Essay

The AI Sandwich

AI is good at writing code. It is bad at writing the same code twice.

For the past two years I have been watching teams adopt AI coding tools and ship more services per week than they ever did. The same teams have been quietly drifting. Every new service has slightly different auth wiring, slightly different log formatting, slightly different audit trails. Each version is reasonable on its own. None of them match each other.

This is fine if you ship one service. It is a real problem if you ship fifty.

I built FixedCode because I think the fix is structural. The architecture I landed on is something I call the AI sandwich, and it is the rest of this post.

Two kinds of code

Every backend service contains two kinds of code, and they want different things from a generator.

The first is structural code: authentication, logging, persistence, audit trails, event publishing, migrations, tests for all of it. This code should be functionally identical across every service in the org. If your OrderService and your InvoiceService handle auth differently, you have a bug. Possibly a security bug.

The second is business logic: validation rules, pricing functions, integrations with whatever third-party API your industry happens to use. This code is, by definition, different in every service. That is the point.

Existing AI coding tools generate both kinds with the same machinery. You ask for “an order management service with validation and pagination” and the model writes you a service. The pricing function looks reasonable. The auth code is also reasonable. It is not the same as the auth code in the other forty-seven services your org has shipped this quarter.

That is the whole problem in one sentence.

What scaffolding got right

Deterministic scaffolding has been around for ever. Yeoman, Cookiecutter, Rails generators, Backstage, every reasonably-sized company's internal tools. Same shape every time: write some templates, parameterise them, run a generator, get a project skeleton.

What scaffolding got right is the property AI lacks: same input, same output. Review the template once and you have reviewed every service generated from it.

What scaffolding got wrong

The interface is hostile. Writing YAML to describe a service that does not exist yet is tedious, and tedium is exactly what AI is good at relieving.

Maintaining the templates is worse. Anyone who has tried to keep an org-wide cookiecutter alive for eighteen months knows it slowly turns into a second job.

And most scaffolding is fire-and-forget. You generate the project skeleton and the generator walks away. When you improve the template six months later there is no path to ship the improvement to existing services. They have forked. Backstage tried to solve this with templated software catalogues, but the experience is still substantively that you generate, you customise, and the template's connection to the output is severed.

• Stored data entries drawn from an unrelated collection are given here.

-- ==== Sys2Proof/Tests/Slice0.lean ====
section
/-! SUPPORT. Tests. Every expected value is printed in spec/95_test_vectors.md (its vector is named) or is a word written out from 30_encoding.md R90, R94; after them, for every statement with hypotheses, a state and operands that meet all of them. -/

section

set_option Elab.async false

namespace Sys2Proof.Machine

/-! ### Helpers -/

/-- A reset machine with the default parameters, its ROM written as the tables 95_test_vectors.md 2.1 prints. -/
def base : State := { State.resetWith Cfg.default with rom := printedTables }

/-- The matrix of the given elements. -/
def mat (r c : Nat) (e : List Byte) : Mat := ⟨r, c, e.toArray⟩

/-- The 2+2 coder of V4.3. -/
def coder22 : Coder := ⟨2, 2, 4, mat 4 2 [1, 0, 0, 1, 3, 2, 2, 3]⟩

/-- The first four lengths, the others 0. -/
def lens4 (a b c d : Word) : Vector Word 256 := ⟨(a :: b :: c :: d :: List.replicate 252 0).toArray, by simp only [List.size_toArray, List.length_cons, List.length_replicate]⟩

/-- The bytes of slot i, listed from offset 0. -/
def slot (i : Nat) (bs : List Byte) : Memory := bs.zipIdx.map fun x => (shKey i x.2, x.1)

/-- A 2+2 machine with the given shard bytes and the given lengths of slots 0..3. -/
def shards (sh : Memory) (len : Vector Word 256) : State := { base with coder := some coder22, nshards := 4, sh := sh, len := len }

/-- o is a next state with p. -/
def ran (o : Outcome) (p : State → Bool) : Bool :=
  match o with
  | .next t => p t
  | _ => false

/-- o is a refusal. -/
def refuses (o : Outcome) : Bool :=
  match o with
  | .refused _ => true
  | _ => false

/-- Slot i of t holds the bytes bs, all of them written. -/
def holds (t : State) (i : Nat) (bs : List Byte) : Bool :=
  (List.range bs.length).all fun o => Memory.read t.sh (shKey i o) == bs[o]?

/-- The decoder rejects w for the reason e. -/
def rejects (w : Word) (e : DecodeError) : Bool :=
  match Sys2Proof.decode w with
  | .ok _ => false
  | .error e' => e' == e

/-- The decoder accepts w as i. -/
def accepts (w : Word) (i : Instr) : Bool :=
  match Sys2Proof.decode w with
  | .ok i' => i' == i
  | .error _ => false

/-- The host operations ops, in order, on s with an empty list. -/
def hosts (s : State) (ops : List HostOp) : State := { s with host := ops }

/-! ### Well-formedness: each check refuses an ill-formed command -/

theorem test_wf_mmul_ma : (Instr.mmul 0 5 0).wellFormed = false := by decide
theorem test_wf_mmul_mb : (Instr.mmul 0 0 7).wellFormed = false := by decide
theorem test_wf_maug_ma : (Instr.maug 1 6 4).wellFormed = false := by decide
theorem test_wf_maug_mb : (Instr.maug 1 4 5).wellFormed = false := by decide
theorem test_wf_msub_ma : (Instr.msub 3 5).wellFormed = false := by decide
theorem test_wf_minv_ma : (Instr.minv 3 7).wellFormed = false := by decide
theorem test_wf_missq_ma : (Instr.missq 6).wellFormed = false := by decide
theorem test_wf_cm_is_legal : (Instr.mmul 3 4 4).wellFormed = true := by decide
/-- A parameter record whose generator is 1 is ill formed: `GEN^1 = 1` (00_scope.md R5). -/
theorem test_wf_generator_one : ¬ Cfg.GenPrimitive { Cfg.default with gen := 1 } :=
  fun h => absurd (by decide +kernel : Cfg.genPow { Cfg.default with gen := 1 } 1 = 1) (h.2 1 (by decide) (by decide))
/-- A reducible `POLY`, x^8 + x^2 = x (x^7 + x), is ill formed. -/
theorem test_wf_reducible_poly : ¬ Cfg.Irreducible { Cfg.default with poly := 0b100000100#9 } :=
  fun h => h 0b10#8 0b10000010#8 (by decide) (by decide) (by decide +kernel)

/-! ### Decoding, word by word: MB (18:16), MA (14:12), MD (9:8), OPC (7:0) -/

theorem test_dec_nop : accepts 0b0000000000000_000_0_000_00_00_00000000#32 .nop = true := by decide
theorem test_dec_gfadd : accepts 0b0000000000000_000_0_000_00_00_00010000#32 .gfadd = true := by decide
theorem test_dec_gfmul : accepts 0b0000000000000_000_0_000_00_00_00010001#32 .gfmul = true := by decide
theorem test_dec_gfdiv : accepts 0b0000000000000_000_0_000_00_00_00010010#32 .gfdiv = true := by decide
theorem test_dec_gfinv : accepts 0b0000000000000_000_0_000_00_00_00010011#32 .gfinv = true := by decide
theorem test_dec_gfpow : accepts 0b0000000000000_000_0_000_00_00_00010100#32 .gfpow = true := by decide
theorem test_dec_mnew : accepts 0b0000000000000_000_0_000_00_11_00100000#32 (.mnew 3) = true := by decide
theorem test_dec_mident : accepts 0b0000000000000_000_0_000_00_10_00100001#32 (.mident 2) = true := by decide
theorem test_dec_mmul : accepts 0b0000000000000_001_0_000_00_10_00100010#32 (.mmul 2 0 1) = true := by decide
theorem test_dec_mmul_cm : accepts 0b0000000000000_100_0_100_00_11_00100010#32 (.mmul 3 4 4) = true := by decide
theorem test_dec_msub : accepts 0b0000000000000_000_0_100_00_00_00100011#32 (.msub 0 4) = true := by decide
theorem test_dec_maug : accepts 0b0000000000000_011_0_010_00_01_00100100#32 (.maug 1 2 3) = true := by decide
theorem test_dec_minv : accepts 0b0000000000000_000_0_000_00_01_00100101#32 (.minv 1 0) = true := by decide
theorem test_dec_missq : accepts 0b0000000000000_000_0_011_00_00_00100110#32 (.missq 3) = true := by decide
theorem test_dec_mbuild : accepts 0b0000000000000_000_0_000_00_01_00110000#32 (.mbuild 1) = true := by decide
theorem test_dec_config : accepts 0b0000000000000_000_0_000_00_00_01000000#32 .config = true := by decide
theorem test_dec_encode : accepts 0b0000000000000_000_0_000_00_00_01000001#32 .encode = true := by decide
theorem test_dec_decode : accepts 0b0000000000000_000_0_000_00_00_01000010#32 .decode = true := by decide

/-- V7.14. -/
theorem test_dec_unassigned : ([0x01, 0x0F, 0x15, 0x27, 0x31, 0x43, 0xFF].all fun w => rejects w .unassignedOpcode) = true := by decide
/-- V7.15 to V7.18, V7.21. -/
theorem test_dec_unused_field : ([0x110, 0x1020, 0x10025, 0x126, 0x141].all fun w => rejects w .unusedField) = true := by decide
/-- V7.19. -/
theorem test_dec_reserved_id : ([0x5025, 0x70022].all fun w => rejects w .reservedMatrixId) = true := by decide
/-- V7.20. -/
theorem test_dec_reserved_bit : ([0x422, 0x8022, 0x80022, 0x80000000].all fun w => rejects w .reservedBit) = true := by decide

/-- The words of `cmd MMUL M2, M0, M1` and of the pseudo-instruction `msub M0, CM, 2, 4, 0, 2` (41_matrix.md R153). -/
theorem test_asm : asmCmd (.mmul 2 0 1) = .writeReg 0 0x00010222 ∧
    asmMsub 0 4 2 4 0 2 = [.writeReg 4 2, .writeReg 5 4, .writeReg 6 0, .writeReg 7 2, .writeReg 0 0x00004023] := by decide
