-- ==== Sys2Proof/Tests/Words.lean ====
section
/-!
SUPPORT. Every constructor's decoding, shown on the pattern that spec/opcode_table.json writes for its row (30_encoding.md
R73 to R76, R81 to R83), bit by bit with the first bit read leftmost. A check holds if the decoder reads the
instruction from exactly the pattern and the encoder writes the pattern for the instruction. Of a MATCH row's extra
bits only the last read is set; a DIST row's 4 raw bits after the pattern are 0.
-/
namespace Sys2Proof.Tests

open Sys2Proof.Machine

/-- The decoder and the encoder agree with a row's pattern of `width` bits. -/
def agrees (ctx : Context) (row : Nat × Nat × Instr) : Bool :=
  readPattern ctx row.1 row.2.1 == some row.2.2 &&
    encode ctx row.2.2 == some (msbBits row.1 row.2.1 ++ List.replicate ctx.bitsBeyondPattern false)

/-- A unit of a stream in mode 1 with the default tables. -/
def unitCoded : Context := .unit 1 (some defaultLitTable) (some defaultLenTable)

/-- A unit of a stream in mode 0 with the default tables. -/
def unitRaw : Context := .unit 0 none (some defaultLenTable)

/-- The distance of a match with 4 extra bits and the default table. -/
def distance4 : Context := .distance 4 (some defaultDistTable)

set_option maxRecDepth 20000 in
theorem test_litHuf_patterns_0 :
  ([(12, 0b000001001001, .litHuf00), (13, 0b0000001111111, .litHuf01), (13, 0b0000001111110, .litHuf02),
   (13, 0b0000001111101, .litHuf03), (13, 0b0000001111100, .litHuf04), (13, 0b0000001111011, .litHuf05),
   (13, 0b0000001111010, .litHuf06), (13, 0b0000001111001, .litHuf07), (13, 0b0000001111000, .litHuf08),
   (9, 0b000011101, .litHuf09), (8, 0b00100011, .litHuf0A), (13, 0b0000001110111, .litHuf0B),
   (13, 0b0000001110110, .litHuf0C), (8, 0b00100010, .litHuf0D), (13, 0b0000001110101, .litHuf0E),
   (13, 0b0000001110100, .litHuf0F), (13, 0b0000001110011, .litHuf10), (13, 0b0000001110010, .litHuf11),
   (13, 0b0000001110001, .litHuf12), (13, 0b0000001110000, .litHuf13), (13, 0b0000001101111, .litHuf14),
   (13, 0b0000001101110, .litHuf15), (13, 0b0000001101101, .litHuf16), (13, 0b0000001101100, .litHuf17),
   (13, 0b0000001101011, .litHuf18), (13, 0b0000001101010, .litHuf19), (14, 0b00000001001001, .litHuf1A),
   (13, 0b0000001101001, .litHuf1B), (13, 0b0000001101000, .litHuf1C), (13, 0b0000001100111, .litHuf1D),
   (13, 0b0000001100110, .litHuf1E), (13, 0b0000001100101, .litHuf1F)] : List (Nat × Nat × Instr)).all (agrees unitCoded) = true := by decide +kernel

set_option maxRecDepth 20000 in
theorem test_litHuf_patterns_1 :
  ([(5, 0b01111, .litHuf20), (11, 0b00000101001, .litHuf21), (9, 0b000011100, .litHuf22),
   (13, 0b0000001100100, .litHuf23), (11, 0b00000101000, .litHuf24), (13, 0b0000001100011, .litHuf25),
   (11, 0b00000100111, .litHuf26), (9, 0b000011011, .litHuf27), (8, 0b00100001, .litHuf28),
   (8, 0b00100000, .litHuf29), (9, 0b000011010, .litHuf2A), (10, 0b0000011011, .litHuf2B),
   (8, 0b00011111, .litHuf2C), (7, 0b0100101, .litHuf2D), (8, 0b00011110, .litHuf2E),
   (9, 0b000011001, .litHuf2F), (8, 0b00011101, .litHuf30), (7, 0b0100100, .litHuf31),
   (8, 0b00011100, .litHuf32), (8, 0b00011011, .litHuf33), (8, 0b00011010, .litHuf34),
   (8, 0b00011001, .litHuf35), (9, 0b000011000, .litHuf36), (8, 0b00011000, .litHuf37),
   (8, 0b00010111, .litHuf38), (9, 0b000010111, .litHuf39), (9, 0b000010110, .litHuf3A),
   (13, 0b0000001100010, .litHuf3B), (12, 0b000001001000, .litHuf3C), (8, 0b00010110, .litHuf3D),
   (10, 0b0000011010, .litHuf3E), (12, 0b000001000111, .litHuf3F)] : List (Nat × Nat × Instr)).all (agrees unitCoded) = true := by decide +kernel
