-- ==== Sys2Proof/Machine/Operands.lean ====
section
/-! DEFINITION. Operands: the constant and its prefix (30_encoding.md R102 to R108), sign and zero
extension (00_scope.md R8), effective addresses (45_memory_ops.md R230), branch displacements
(30_encoding.md R109), and the special registers (10_state.md R28, R35). -/

namespace Sys2Proof.Machine

/-- `sext_N(v)`: sign extension to W bits (R8). -/
def sextTo (x : Xlen) {n : Nat} (v : BitVec n) : Word := x.fit (v.signExtend 32)

/-- `zext_N(v)`: zero extension to W bits (R8). -/
def zextTo (x : Xlen) {n : Nat} (v : BitVec n) : Word := x.fit (v.setWidth 32)

/-- `c4dec(n)`: the four-bit constant, -4 to 11 (R103). -/
def c4dec (n : BitVec 4) : Int := if n.toNat ≤ 11 then (n.toNat : Int) else (n.toNat : Int) - 16

/-- The raw nibble of format rrd3: displacement bit 0 is zero (R107). -/
def rawD3 (d : BitVec 3) : BitVec 4 := d ++ 0x0#1

/-- The constant of the current instruction, from its raw nibble and the prefix state (R104 to R106);
none where a constant character is due instead of an instruction. -/
def State.constant (s : State) (raw : BitVec 4) : Option Word :=
  match s.cpfx with
  | .none => some (s.fit (BitVec.ofInt 32 (c4dec raw)))
  | .ready u => some (s.fit (u ++ raw))
  | .half _ => none

/-- `cpfx <- None`. -/
def State.clearCpfx (s : State) : State := { s with cpfx := .none }

/-- An instruction that takes a constant: `k` gets the constant and the state with the prefix used up
(R108). -/
def State.withConstant (s : State) (raw : BitVec 4) (k : Word → State → Out) : Out :=
  match s.constant raw with
  | some c => k c s.clearCpfx
  | none => .refused .constantDue

/-- An instruction that takes no constant: refused behind a prefix (R108, 46_misc.md R251). -/
def State.withoutPrefix (s : State) (k : Out) : Out :=
  match s.cpfx with
  | .none => k
  | .ready _ => .refused .prefixedNonConstant
  | .half _ => .refused .constantDue

/-- The effective address `x[Rs] + imm` (45_memory_ops.md R230). -/
def State.ea (s : State) (rs : RegNo) (imm : Word) : Word := s.fit (s.readReg rs + imm)

/-- The target of a branch (R109, 43_flow_control.md R180). -/
def State.branchTarget (s : State) (d : BitVec 9) : Word :=
  s.fit (s.pc + BitVec.ofInt 32 (d.toInt * s.cfg.branchScale))

/-- `if test then pc <- pc + off` (43_flow_control.md R180). -/
def State.branchIf (s : State) (test : Bool) (d : BitVec 9) : State :=
  if test then s.jump (s.branchTarget d) else s

/-- Writes a register and the four arithmetic flags. -/
def State.writeAlu (s : State) (rd : RegNo) (o : AluOut) : State :=
  (s.writeReg rd o.value).setNVCZ o

/-- Writes a register and N and Z. -/
def State.writeNZ (s : State) (rd : RegNo) (r : Word) : State := (s.writeReg rd r).setNZ r

/-- Writes a register and a shift's flags. -/
def State.writeNCZ (s : State) (rd : RegNo) (r : Word) (c : Bool) : State :=
  (s.writeReg rd r).setNCZ r c

/-- The value of a special register (46_misc.md R256); VER has none in the sixteen-bit version
(D23). -/
def State.readSpr (s : State) : Spr → Except Refusal Word
  | .sr => .ok (zextTo s.cfg.xlen s.sr)
  | .ilr => .ok s.ilr
  | .ver =>
    match s.cfg.xlen with
    | .w32 => .ok Config.verValue
    | .w16 => .error .only32Bit

/-- The write of a special register (46_misc.md R257): VER is read only. -/
def State.writeSpr (s : State) (spr : Spr) (v : Word) : State :=
  match spr with
  | .sr =>
    if s.cfg.trsSrFullWrite then { s with sr := v.extractLsb' 0 16 &&& srDefined }
    else s.maskSr 0x000F#16 (v.extractLsb' 0 16)
  | .ilr => { s with ilr := s.fit v }
  | .ver => s

end Sys2Proof.Machine
end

You already trust some of this

Most engineers already trust deterministic codegen for one thing: API clients. You write an OpenAPI spec, you run openapi-generator, and you get a typed client in TypeScript or Kotlin or Python. Every team gets the same client for the same API. Nobody hand-rolls HTTP code, because the spec to client transformation is too obviously a function to do by hand.

OpenAPI works because the contract between the spec and the generated code is unambiguous, the regeneration loop is fast, and the cost of a hand-edit is so high that nobody is tempted. None of that is unique to HTTP. The same property is available for auth, persistence, event publishing, audit, and the rest of the structural layer. You just need a generator that handles them with the same discipline. That is what FixedCode is. The AI sandwich is what you do once you have one.

The sandwich

The architecture is to put deterministic generation between two layers of AI.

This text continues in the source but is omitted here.